Issues in Human Geography at the University of Oslo

This special issue of Norsk Geografisk Tidsskrift–Norwegian Journal of Geography deals with a selection of themes that research and teaching focus on in human geography at the University of Oslo (UiO). Although environmental problems, especially industrial pollution, have been important topics for the staff and students of human geography since the late 2000s, societal consequences of climate change – a key concern for the future of mankind – have recently become one of the major themes in human geography also at UiO. Thus, the choice of climate change as the topic for the first annual Aadel Brun Tschudi Lecture in Human Geography was a natural one.

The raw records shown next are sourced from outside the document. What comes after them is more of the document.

-- ==== Sys2Proof/Machine/Events.lean ====
section
/-!
DEFINITION. Machine/Events.lean: the event inputs (R267 to R279): edges, stamps, FIFOs, frequency by regression, the
interpolators' calibration, and the EVT page.
-/
namespace Sys2Proof.Machine

/-! ### Edges and stamps (R268, R269, R272) -/

/-- The FIFO as its registers show it. -/
def Dev.showEvt (d : Dev) (e : Nat) : Dev :=
  let p := EVT.page
  let x := d.evtIn e
  let d := (d.set p EVT.FIFO_STAT.FILL x.fifo.length e).set p EVT.EDGE_CNT.COUNT x.count e
  match x.fifo with
  | [] =>
    let d := (d.wr p EVT.FIFO_HEAD.VALID.off 0 e).set p EVT.FIFO_SEC_HI.SEC_HI 0 e
    let d := (d.set p EVT.FIFO_SEC_LO.SEC_LO 0 e).set p EVT.FIFO_NS.NS 0 e
    d.set p EVT.FIFO_FRAC.FRAC 0 e
  | h :: _ =>
    let d := (d.set p EVT.FIFO_HEAD.VALID 1 e).setFlag p EVT.FIFO_HEAD.EDGE h.rising e
    let d := (d.setFlag p EVT.FIFO_HEAD.UNTRACE h.untrace e).setFlag p EVT.FIFO_HEAD.LOST_BEFORE h.lostBefore e
    let d := (d.set p EVT.FIFO_HEAD.CNT_LO h.cnt e).set p EVT.FIFO_SEC_HI.SEC_HI (secOf h.time / 2 ^ 32) e
    let d := (d.set p EVT.FIFO_SEC_LO.SEC_LO (secOf h.time) e).set p EVT.FIFO_NS.NS (nsOf h.time) e
    d.set p EVT.FIFO_FRAC.FRAC (fracOf h.time) e

/-- D_path of R269 at a junction temperature in sixteenths of a degree: the fused values interpolated, linearly
between two of their temperatures (DESIGN CHOICE, log entry 149), to the nearest ps. -/
def evtPathAt (e : Nat) (temp : Int) : Int :=
  let y (c : Nat) : Rat := ((Config.evtPath e c).toNat : Nat)
  let between (a b : Nat) : Rat :=
    y a + ((temp - Config.calTemp a : Int) : Rat) * (y b - y a) / ((Config.calTemp b - Config.calTemp a : Int) : Rat)
  ratRound (if temp ≤ Config.calTemp 1 then between 0 1 else between 1 2)

/-- The stamp of an edge: the tick, the interpolated position, less the path's delay at a temperature and the user's
(R269). -/
def Dev.evtStamp (d : Dev) (e sub : Nat) (temp : Int) : Nat :=
  let delay := evtPathAt e temp + d.trim (0x80 + e) + d.getInt EVT.page EVT.EVT_DELAY.DELAY_PS e
  roundStamp ((d.now : Int) * 65536000 + (sub * d.rate * 1000 : Nat) - delay * nsU * 65536)

/-- R271: edges at instant `t` fall in the microsecond of blanking. -/
def EvtIn.blanked (x : EvtIn) (t : Nat) : Bool :=
  match x.blankTo with
  | some u => decide (t < u)
  | none => false

/-- A stamp enters the FIFO, or is discarded and counted. -/
def Dev.evtPush (d : Dev) (e t : Nat) (rising : Bool) : Dev :=
  let p := EVT.page
  let x := d.evtIn e
  if !d.flag p EVT.EVT_CFG.FIFO_EN e then d
  else if 256 ≤ x.fifo.length then
    let d := (d.setEvtIn e { x with lost := true }).incSat p EVT.FIFO_STAT.LOST_CNT e
    (d.raise p EVT.INT_RAW.FIFO_LOST e).count (0xD60 + e)
  else
    let entry : EvtEntry := ⟨t, 0x018 + e, rising, x.count % 65536, d.untrace, x.lost⟩
    (d.setEvtIn e { x with fifo := x.fifo ++ [entry], lost := false }).raise p EVT.INT_RAW.FIFO_NE e

/-! ### Gates (R274, R275) -/

/-- A gate opens: the reference's state and the slew as they stand. -/
def Dev.gateOpens (d : Dev) (e : Nat) (m : Meas) : Dev :=
  let x := d.evtIn e
  let d := d.setEvtIn e { x with meas := some { m with opened := true } }
  let d := d.set EVT.page EVT.MEAS_STAT.BUSY 1 e
  let d := d.set EVT.page EVT.MEAS_STAT.REF_OPEN (d.get REF.page REF.REF_STAT.STATE) e
  d.noteGates

/-- A gate closes; the result is pending. -/
def Dev.gateCloses (d : Dev) (e : Nat) (m : Meas) (short : Bool) : Dev :=
  let d := d.noteGates
  let d := d.setEvtIn e { d.evtIn e with meas := some { m with closed := true } }
  let d := d.setFlag EVT.page EVT.MEAS_STAT.SHORT short e
  d.set EVT.page EVT.MEAS_STAT.REF_CLOSE (d.get REF.page REF.REF_STAT.STATE) e

/-- A timed gate whose start has come at an instant is open. -/
def Dev.gateDue (d : Dev) (e t : Nat) : Dev :=
  match (d.evtIn e).meas with
  | some m => if !m.opened && decide (m.openAt ≤ t) then d.gateOpens e m else d
  | none => d

/-- A stamp taken by the regression engine: one at or after the gate's opening and before its end (R274), whichever
tick brings it. -/
def Dev.gateStamp (d : Dev) (e t : Nat) : Dev :=
  let d := d.gateDue e (max d.now t)
  let x := d.evtIn e
  match x.meas with
  | none => d
  | some m =>
    if !m.opened || decide (t < m.openAt) || decide (m.openAt + m.gate ≤ t) || decide (2 ^ 20 ≤ m.n) then d else
    let t16 : Int := (t / 2 ^ 24 : Nat)
    let m := if m.n = 0 then { m with t0 := t16, k0 := x.count } else m
    let dt := t16 - m.t0
    let k : Int := x.count - m.k0
    let m := { m with n := m.n + 1, sk := m.sk + k, skk := m.skk + k * k }
    let m := { m with st := m.st + dt, skt := m.skt + k * dt, stt := m.stt + dt * dt }
    let d := d.setEvtIn e { x with meas := some m }
    let d := if d.untrace then d.set EVT.page EVT.MEAS_STAT.UNTRACE 1 e else d
    if m.n = 2 ^ 20 then d.gateCloses e m true else d

/-- R268, R269: an edge of an input: its direction, its interpolated position within the tick in 1/65,536, and the
measured junction temperature in sixteenths of a degree. -/
def execEvtEdge (evt : Fin 8) (rising : Bool) (sub temp : BitVec 16) (s : State) : Host.Outcome State Fault Refusal :=
  onDev (fun d =>
    let p := EVT.page
    let e := evt.val
    let x := d.evtIn e
    let slope := d.get p EVT.EVT_CFG.SLOPE e
    let mine : Bool := slope == 2 || (slope == 0 && rising) || (slope == 1 && !rising)
    if !d.pageUp p || !d.flag p EVT.EVT_CFG.ENABLE e || x.blanked d.now || !mine then d else
    let k := x.count + 1
    let d := d.setEvtIn e { x with count := k }
    let at_ := d.now + sub.toNat * d.rate / 65536
    if k % d.get p EVT.EVT_PRESCALE.N e ≠ 0 then d.showEvt e
    else
      let dead : Bool := match x.lastStamped with | some t => at_ ≤ t + 40 * nsU | none => false
      if dead then ((d.incSat p EVT.FIFO_STAT.MISSED e).count (0xD68 + e)).showEvt e
      else
        let t := d.evtStamp e sub.toNat temp.toInt
        let d := d.setEvtIn e { d.evtIn e with lastStamped := some at_, lastStamp := some t }
        ((d.evtPush e t rising).gateStamp e t).showEvt e) s

def Dev.evtSel (d : Dev) (acc : Accessor) : Nat := d.get EVT.page EVT.EVT_SEL.EVT acc.idx

/-- R272: FIFO_CMD.POP of the input the accessor has selected. -/
def execEvtFifoPop (acc : Accessor) (s : State) : Host.Outcome State Fault Refusal :=
  onDev (fun d => d.asOwner acc EVT.page EVT.FIFO_CMD.POP.off (fun d =>
    let e := d.evtSel acc
    (d.setEvtIn e { d.evtIn e with fifo := (d.evtIn e).fifo.tail }).showEvt e) EVT.FIFO_CMD.POP.strike) s

/-- R272: FIFO_CMD.CLR. -/
def execEvtFifoClear (acc : Accessor) (s : State) : Host.Outcome State Fault Refusal :=
  onDev (fun d => d.asOwner acc EVT.page EVT.FIFO_CMD.CLR.off (fun d =>
    let e := d.evtSel acc
    let d := (d.setEvtIn e { d.evtIn e with fifo := [] }).showEvt e
    (d.set EVT.page EVT.FIFO_STAT.LOST_CNT 0 e).set EVT.page EVT.FIFO_STAT.MISSED 0 e) EVT.FIFO_CMD.CLR.strike) s

/-- R271: the microsecond of blanking ends, when it has passed. -/
def execEvtBlankEnd (evt : Fin 8) (s : State) : Host.Outcome State Fault Refusal :=
  onDev (fun d => d.when (!(d.evtIn evt).blanked d.now) (·.setEvtIn evt { d.evtIn evt with blankTo := none })) s

/-- R274: the start of a timed gate has come. -/
def execMeasGateOpen (evt : Fin 8) (s : State) : Host.Outcome State Fault Refusal := onDev (fun d => d.gateDue evt d.now) s

/-- R274: the gate's time is over. -/
def execMeasGateClose (evt : Fin 8) (s : State) : Host.Outcome State Fault Refusal :=
  onDev (fun d =>
    match (d.evtIn evt).meas with
    | some m =>
      d.when (m.opened && !m.closed && decide (m.openAt + m.gate ≤ d.now)) (·.gateCloses evt m false)
    | none => d) s

/-- A measurement ends without a fit. -/
def Dev.measEnd (d : Dev) (e result : Nat) (report : Bool) : Dev :=
  match (d.evtIn e).meas with
  | none => d
  | some _ =>
    let d := d.setEvtIn e { d.evtIn e with meas := none }
    let d := (d.set EVT.page EVT.MEAS_STAT.BUSY 0 e).set EVT.page EVT.MEAS_STAT.RESULT result e
    if report then d.raise EVT.page EVT.INT_RAW.MEAS_DONE e else d

/-- R278: a step, a set, or the absorption of a negative step aborts every measurement whose gate is open. -/
def Dev.measStepped (d : Dev) : Dev :=
  (List.range 8).foldl (fun d e => if (d.evtIn e).open_ then d.measEnd e 3 true else d) d

/-! ### The fit (R275, R276) -/

/-- The integer square root, bit by bit from bit `n - 1` down. -/
def isqrt : Nat → Nat → Nat → Nat
  | 0, _, r => r
  | n + 1, x, r => isqrt n x (if (r + 2 ^ n) * (r + 2 ^ n) ≤ x then r + 2 ^ n else r)

/-- The square root of a fraction, to the nearest whole number (below 2^80). -/
def ratSqrt (x : Rat) : Nat := (isqrt 82 ((4 * x).floor.toNat) 0 + 1) / 2

/-- The nearest whole number, halves up (DEDUCED from the worked example of R278, log entry 21). -/
def ratNear (x : Rat) : Int := (x + 1 / 2).floor

/-- What the engine publishes of the sums: frequency in 2^-32 Hz, residual in fs, uncertainty in 10^-18. -/
def Meas.fit (m : Meas) : Option (Nat × Nat × Nat) :=
  let n : Rat := m.n
  let den : Rat := n * m.skk - m.sk * m.sk
  let num : Rat := n * m.skt - m.sk * m.st
  if den ≤ 0 ∨ num ≤ 0 then none else
  let period := num / den
  let a := ((m.st : Rat) - period * m.sk) / n
  let ssr : Rat := m.stt - a * m.st - period * m.skt
  let var := ssr / (n - 2)
  let fs2 := var * (1000000000000 : Rat) / (2 ^ 32 : Rat)
  let unc2 := var / (period * period * (den / n)) * (10 ^ 36 : Rat)
  some ((ratNear ((2 ^ 48 * 1000000000 : Rat) / period)).toNat, min (ratSqrt fs2) (2 ^ 24 - 1),
    min (ratSqrt unc2) (2 ^ 32 - 1))

/-- R275: the result is published; a fit without a positive period gives no stated frequency (free values). -/
def execMeasResultReady (evt : Fin 8) (s : State) : Host.Outcome State Fault Refusal :=
  onDev (fun d =>
    let e := evt.val
    let p := EVT.page
    match (d.evtIn e).meas with
    | none => d
    | some m =>
      if !m.closed then d else
      let d := d.set p EVT.MEAS_N.N m.n e
      if m.n < 3 then d.measEnd e 2 true else
      let r := match m.fit with
        | some x => (x, d)
        | none =>
          let a := d.free
          let b := a.2.free
          let c := b.2.free
          ((a.1, b.1, c.1), c.2)
      let d := (r.2.set p EVT.FREQ_INT.HZ (r.1.1 / 2 ^ 32) e).set p EVT.FREQ_FRAC.FRAC r.1.1 e
      let d := (d.set p EVT.RES_RMS.FS r.1.2.1 e).set p EVT.RES_UNC.E18 r.1.2.2 e
      d.measEnd e 1 true) s

/-! ### The EVT page -/

def Dev.evtRules (d : Dev) : List Rule :=
  let sh (f : Field) (e : Nat) : Nat := d.getSh .evt EVT.page f e
  let each (r : Nat → Bool) (code off : Nat) : Rule := ruleAny 8 (fun e => (r e, code, off))
  let start (e : Nat) : Bool := sh EVT.MEAS_CFG.START e == 1
  [ each (fun e => 850 < sh EVT.EVT_CFG.THRESH e || sh EVT.EVT_CFG.SLOPE e == 3) 0x78 EVT.EVT_CFG.THRESH.off,
    each (fun e => sh EVT.EVT_PRESCALE.N e == 0) 0x78 EVT.EVT_PRESCALE.N.off,
    each (fun e => sh EVT.MEAS_CFG.GATE_MS e == 0 || 1000000 < sh EVT.MEAS_CFG.GATE_MS e
      || (start e && (sh EVT.EVT_CFG.SLOPE e == 2 || sh EVT.MEAS_CFG.ABORT e == 1))) 0x78 EVT.MEAS_CFG.GATE_MS.off,
    each (fun e => 999999999 < sh EVT.MEAS_START_NS.NS e) 0x78 EVT.MEAS_START_NS.NS.off,
    each (fun e => start e && sh EVT.MEAS_CFG.TIMED e == 1
      && nearest d.now (sh EVT.MEAS_START_SEC.SEC e) (sh EVT.MEAS_START_NS.NS e) < d.now) 0x79
      EVT.MEAS_START_SEC.SEC.off ]

/-- What an EVT COMMIT does to one input (R271, R273, R274). -/
def Dev.evtEffect1 (before d : Dev) (e : Nat) : Dev :=
  let p := EVT.page
  let differ (f : Field) : Bool := before.get p f e != d.get p f e
  let on := d.flag p EVT.EVT_CFG.ENABLE e
  let input : Bool := differ EVT.EVT_CFG.THRESH || differ EVT.EVT_CFG.HYST || differ EVT.EVT_CFG.TERM
    || differ EVT.EVT_CFG.SLOPE
  let d := if on && !before.flag p EVT.EVT_CFG.ENABLE e then
    (d.setEvtIn e { d.evtIn e with count := 0, lastStamped := none, lastStamp := none }).showEvt e else d
  let was := before.flag p EVT.EVT_CFG.ENABLE e
  let d := if input && was then
    d.setEvtIn e { d.evtIn e with blankTo := some (d.now + 1000 * nsU) } else d
  let d := if (input && was) || differ EVT.EVT_PRESCALE.N || differ EVT.EVT_DELAY.DELAY_PS then d.measEnd e 5 true else d
  let bad : Bool := !on || d.get p EVT.EVT_CFG.SLOPE e == 2
  let wasBad : Bool := !was || before.get p EVT.EVT_CFG.SLOPE e == 2
  let d := if bad && !wasBad then (d.slotsOf 4 e).foldl (fun d s => d.slotFail s 1) d
    else if wasBad && !bad then (d.slotsOf 4 e).foldl (fun d s => d.slotClear s 1) d else d
  let d := if d.flag p EVT.MEAS_CFG.ABORT e then d.measEnd e 6 false else d
  let d := if d.flag p EVT.MEAS_CFG.START e then
      let timed := d.flag p EVT.MEAS_CFG.TIMED e
      let at_ := if timed then nearest d.now (d.get p EVT.MEAS_START_SEC.SEC e) (d.get p EVT.MEAS_START_NS.NS e) else d.now
      let m : Meas := ⟨at_, false, false, d.get p EVT.MEAS_CFG.GATE_MS e * 1000000 * nsU, 0, 0, 0, 0, 0, 0, 0, 0⟩
      let d := d.setEvtIn e { d.evtIn e with meas := some m }
      let d := d.wr p EVT.MEAS_STAT.BUSY.off 0 e
      if timed then d else
      match (d.evtIn e).lastStamp with
      | some t => if at_ ≤ t then (d.gateOpens e m).gateStamp e t else d.gateOpens e m
      | none => d.gateOpens e m
    else d
  (d.set p EVT.MEAS_CFG.START 0 e).set p EVT.MEAS_CFG.ABORT 0 e

def Dev.evtEffect (before d : Dev) : Dev := (List.range 8).foldl (fun d e => Dev.evtEffect1 before d e) d

def Dev.commitEvt (d : Dev) : Dev := d.commitBy EVT.page d.evtRules Dev.evtEffect

/-- Shadows of an input written, and the page committed. -/
def Dev.evtCommand (d : Dev) (acc : Accessor) (e : Nat) (sets : List (Field × Nat)) : Dev :=
  let word (off : Nat) : Word :=
    (sets.filter (fun x => x.1.off == off)).foldl (fun w x => setBits w x.1.lo x.1.wd x.2) (d.rdShadow .evt EVT.page off e)
  d.asOwner acc EVT.page COM.COMMIT.GO.off (fun d =>
    (sets.foldl (fun d x => d.setSh .evt EVT.page x.1 x.2 e) d).commitEvt)
    (thenCommit (((sets.map (fun x => x.1.off)).eraseDups).map (fun off => (off, word off))))

/-- R274: a COMMIT with START, at once or timed. -/
def execMeasStart (acc : Accessor) (evt : Fin 8) (timed : Bool) (gateMs : BitVec 20) (sec : BitVec 32) (ns : BitVec 30)
    (s : State) : Host.Outcome State Fault Refusal :=
  onDev (fun d => d.evtCommand acc evt
    ([(EVT.MEAS_CFG.START, 1), (EVT.MEAS_CFG.TIMED, if timed then 1 else 0), (EVT.MEAS_CFG.GATE_MS, gateMs.toNat)]
      ++ (if timed then [(EVT.MEAS_START_SEC.SEC, sec.toNat), (EVT.MEAS_START_NS.NS, ns.toNat)] else []))) s

/-- R274: a COMMIT with ABORT. -/
def execMeasAbort (acc : Accessor) (evt : Fin 8) (s : State) : Host.Outcome State Fault Refusal :=
  onDev (fun d => d.evtCommand acc evt [(EVT.MEAS_CFG.ABORT, 1)]) s

/-! ### Calibration (R270) -/

/-- The interpolators change roles and the idle one is calibrated; `ok` is whether its code map is monotonic. -/
def Dev.interpSwap (d : Dev) (e : Nat) (ok : Bool) : Dev :=
  let p := EVT.page
  let d := d.set p EVT.CAL_STAT.ACTIVE_IP (1 - d.get p EVT.CAL_STAT.ACTIVE_IP e) e
  let d := (d.incWrap p EVT.CAL_STAT.CAL_CNT e).setFlag p EVT.CAL_STAT.FAIL (!ok) e
  if ok then d else (d.err p 0x7A EVT.CAL_STAT.FAIL.off).raise p EVT.INT_RAW.CAL_FAIL e

def execInterpCalSwap (evt : Fin 8) (ok : Bool) (s : State) : Host.Outcome State Fault Refusal :=
  onDev (fun d => d.when (d.pageUp EVT.page) (·.interpSwap evt ok)) s

/-- R270: CAL_STAT.RECAL of the input the accessor has selected. -/
def execInterpRecal (acc : Accessor) (ok : Bool) (s : State) : Host.Outcome State Fault Refusal :=
  onDev (fun d => d.asOwner acc EVT.page EVT.CAL_STAT.RECAL.off (fun d => d.interpSwap (d.evtSel acc) ok)
    EVT.CAL_STAT.RECAL.strike) s

end Sys2Proof.Machine
end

Introduction to the annual Aadel Brun Tschudi Lecture in Human Geography at the University of Oslo

The annual lecture in human geography at the University of Oslo was arranged for the first time in 2017, on occasion of the 100-years celebration of the Department of Human Geography and the Department of Physical Geography at UiO. Although geography (both human and physical) had been taught from the mid-1800s as part of other disciplines, such as history and mineralogy, and exams were held in the two geography disciplines as part of graduate studies in other disciplines from 1871, a department of geography was first formally established in 1917 (Hesselberg Citation2017). The university had a professor of physical geography for a short period from 1866 to 1876, and a professor of human geography from 1890 to 1902 (Hesselberg Citation2017). The first permanent long-term employment in human geography at UiO started in 1914 (and in physical geography in 1915) (Hesselberg Citation2017).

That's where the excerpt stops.